Matthew Parris Matthew Parris

Don’t let anyone tell you there’s a war on

(Getty Images) 
issue 04 April 2020

‘Shut up — don’t you know there’s a war on?’ Strong hints of that attitude have emerged in recent weeks, and the hints are getting stronger. The attitude is mistaken.

The right answer to any enquiry about whether we know there’s a war on is that there isn’t a war on. Nobody with sensible questions to ask about the current strategy or its implementation should be abashed to ask them. Hitler’s spies are not listening, Lord Haw-Haw will not be broadcasting them, and a grown-up citizenry does not confuse intelligent questioning with unpatriotic breaking of the ranks. No doubt some questions will be misplaced, some will have easy answers and a few may hit home, so courtesy is needed and we must start from the assumption that everybody is doing their best. But critical scrutiny has seldom been more necessary.
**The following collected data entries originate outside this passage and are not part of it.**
/-- Settles O35: by whether the bin is the MPS, from the transitions of the state and the flip in state 0. -/
theorem contextStateMachine : Obligations.ContextStateMachine := by
  intro ctx bin
  have hctx := packCtx_ctxMps_ctxState ctx
  have hnumber : ctx.toNat = 64 * (ctxMps ctx).toNat + (ctxState ctx).toNat := by rw [← packCtx_toNat, hctx]
  have hzero : ctxState ctx = 0 ↔ (ctxState ctx).toNat = 0 := BitVec.toNat_inj.symm
  rw [← ctxState_toNat, show ctx.getLsbD 6 = ctxMps ctx from rfl, nextCtx]
  obtain ⟨hmps, hlps, habsorbing⟩ := transIdx_toNat (ctxState ctx)
  generalize ctxState ctx = state, ctxMps ctx = mps at *
  by_cases hbin : bin = mps
  · simp only [if_pos hbin, packCtx_toNat, hmps]
    refine ⟨fun _ => ?_, fun hne => absurd hbin hne, fun h63 => ?_, fun h63 => ?_⟩
    · split <;> omega
    · rw [← hctx]
      congr 1
      exact BitVec.eq_of_toNat_eq (by rw [hmps, if_neg (by omega)])
    · split <;> omega
  · simp only [if_neg hbin, packCtx_getLsbD_six, hzero]
    refine ⟨fun heq => absurd heq hbin, fun _ => ?_, fun h63 => ?_, fun h63 => ?_⟩
    · by_cases h0 : state.toNat = 0 <;> simp [h0]
    · rw [if_neg (by omega), habsorbing h63, hctx]
    · have := hlps h63
      rw [packCtx_toNat]
      omega

/-! ### Bits of memory between two positions -/

@[simp] theorem State.length_bitsFrom (s : State) (P Q : Nat) : (s.bitsFrom P Q).length = Q - P := by
  simp [State.bitsFrom]

theorem State.bitsFrom_self (s : State) (P : Nat) : s.bitsFrom P P = [] := by
  simp [State.bitsFrom]

/-- What is emitted from `s` to `t` stands in memory behind what stood before the cursor of `s`. -/
theorem Emitted.bitsFrom_eq {s t : State} {bits : List Bool} (h : Emitted s t bits) {base : Nat} (hbase : base ≤ s.absPos) :
    t.bitsFrom base t.absPos = s.bitsFrom base s.absPos ++ bits := by
  obtain ⟨hpos, hread, hkept, -⟩ := h
  refine List.ext_getElem (by rw [List.length_append, State.length_bitsFrom, State.length_bitsFrom]; omega) fun k hk _ => ?_
  simp only [State.bitsFrom, List.getElem_map, List.getElem_range]
  by_cases hbefore : k < s.absPos - base
  · rw [List.getElem_append_left (by simpa using hbefore), List.getElem_map, List.getElem_range]
    exact hkept _ (.inl (by omega))
  · rw [List.getElem_append_right (by simpa using hbefore), ← hread]
    · simp only [List.length_map, List.length_range]
      congr 1
      omega

/-! ### The decoder follows the coder -/

/-- The decoder that has read `n` bits of the codeword `C`, with an interval of the low end `low` and the width `range`: its
offset is how far the bits read lie above the low end. -/
def Decoder.after (C : List Bool) (n : Nat) (low : Int) (range : Nat) : Decoder :=
  { range := range, offset := (natOfBits (C.take n) - low).toNat, bits := C.drop n }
Comparisons with the second world war are preposterous. We face no existential threat as a nation. No fascist dictator is trying to take over the planet. Nobody is trying to exterminate an entire race of people. It’s important to remind ourselves that (for instance) ventilators, about which everybody is now talking, are a relatively recent medical advance — and, more generally, that our era is keeping millions more old people alive but in very, very fragile health. With this, inevitably, comes heightened susceptibility.

A grown-up citizenry does not confuse intelligent questioning with unpatriotic breaking of the ranks

Hear this article read out by Matthew Parris on the Spectator’s Audio Reads:

Every death is a personal tragedy, but figures do matter. It worries me that bald media reports of (say) ‘2,000 deaths so far’ tend to land on the public imagination as might reports of a terrible train crash: like some kind of horrific incident, rather than a shift in the cause of deaths that in many cases were already imminent.